2. Install GPU Drivers

NVIDIA (CUDA)

Linux
# Ubuntu/Debian
sudo apt update
sudo apt install nvidia-driver-535 nvidia-cuda-toolkit

# Verify installation
nvidia-smi
Windows

Resources:

AMD (ROCm)

Linux
# Ubuntu 22.04
wget https://repo.radeon.com/amdgpu-install/latest/ubuntu/jammy/amdgpu-install_*.deb
sudo apt install ./amdgpu-install_*.deb
sudo amdgpu-install --usecase=rocm

# Verify installation
rocm-smi
Windows

ROCm can work on Windows only with AMD Radeon PRO drivers (blue logo), not Adrenaline (gaming drivers):

  • Download AMD Radeon PRO Software
  • Supports only RDNA2 (RX 6000) and RDNA3 (RX 7000) architectures
  • Older GCN cards (RX 5000 and below) are not supported on Windows
  • Alternative: Use Docker with Linux container + ROCm

Supported GPU architectures:

  • ✅ RDNA3 (RX 7900/7800/7700/7600) — best support
  • ✅ RDNA2 (RX 6900/6800/6700/6600) — good support
  • ⚠️ GCN (RX 5000 and older) — Linux only, limited support
  • ❌ Older GCN cards — not recommended

Resources:

Intel Arc

Linux
# Ubuntu 22.04
wget -qO - https://repositories.intel.com/gpu/intel-graphics.key | sudo gpg --dearmor -o /usr/share/keyrings/intel-graphics.gpg
echo "deb [arch=amd64 signed-by=/usr/share/keyrings/intel-graphics.gpg] https://repositories.intel.com/gpu/ubuntu jammy client" | sudo tee /etc/apt/sources.list.d/intel-gpu-jammy.list
sudo apt update
sudo apt install intel-opencl-icd intel-level-zero-gpu level-zero

# Verify installation
clinfo
Windows

Resources:

Driver Compatibility

Ensure GPU drivers are compatible with your OS version. Mismatched drivers can cause crashes or poor performance. Check manufacturer documentation for your specific GPU model.

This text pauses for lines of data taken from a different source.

-- ==== Sys2Proof/Decode.lean ====
section
/-!
DEFINITION. spec/opcode_table.json gives none of its rows bits, so no word spells a command (log entry 1).
-/

namespace Sys2Proof

/-- The command a word spells: none, since the table gives no row bits. -/
def decodeTableWord (_nbits _w : Nat) : Option Instr := none

end Sys2Proof
end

3. Install Qdrant (Optional)

If you want to run both Qdrant and Ollama on the GPU server:

# Docker (recommended)
docker run -d \
--name qdrant \
-p 6333:6333 \
-v $(pwd)/qdrant_storage:/qdrant/storage \
--memory=4g \
qdrant/qdrant:latest
Local vs Remote Qdrant

Recommended: Run Qdrant locally on your development machine for best storage performance (6966 ch/s vs 1810 ch/s). Only run Qdrant on GPU server if you can't use Docker on your development machine.

4. Install Ollama

Linux
curl -fsSL https://ollama.com/install.sh | sh
Windows
# Download from https://ollama.com/download
# Run installer
macOS (Mac Studio / Mac Mini)
brew install ollama

Option 2: Docker with GPU

Linux + NVIDIA
# Install NVIDIA Container Toolkit first
distribution=$(. /etc/os-release;echo $ID$VERSION_ID)
curl -s -L https://nvidia.github.io/libnvidia-container/gpgkey | sudo apt-key add -
curl -s -L https://nvidia.github.io/libnvidia-container/$distribution/libnvidia-container.list | sudo tee /etc/apt/sources.list.d/nvidia-container-toolkit.list
sudo apt-get update && sudo apt-get install -y nvidia-container-toolkit
sudo systemctl restart docker

# Run Ollama with GPU
docker run -d \
--name ollama \
--gpus all \
-p 11434:11434 \
-v ollama_models:/root/.ollama \
ollama/ollama:latest
Linux + AMD ROCm
docker run -d \
--name ollama \
--device /dev/kfd \
--device /dev/dri \
-p 11434:11434 \
-v ollama_models:/root/.ollama \
ollama/ollama:rocm

5. Configure Network Access

Enable Ollama Network Access

Native Ollama:

Create or edit Ollama service configuration:

Linux (systemd)
# Create override
sudo mkdir -p /etc/systemd/system/ollama.service.d
sudo tee /etc/systemd/system/ollama.service.d/override.conf << 'EOF'
[Service]
Environment="OLLAMA_HOST=0.0.0.0:11434"
EOF

# Reload and restart
sudo systemctl daemon-reload
sudo systemctl restart ollama
macOS (launchd)
# Set environment variable
launchctl setenv OLLAMA_HOST "0.0.0.0:11434"

# Restart Ollama app
# Or via command line:
OLLAMA_HOST=0.0.0.0:11434 ollama serve
Windows
# Set environment variable (system-wide)
[System.Environment]::SetEnvironmentVariable('OLLAMA_HOST', '0.0.0.0:11434', 'Machine')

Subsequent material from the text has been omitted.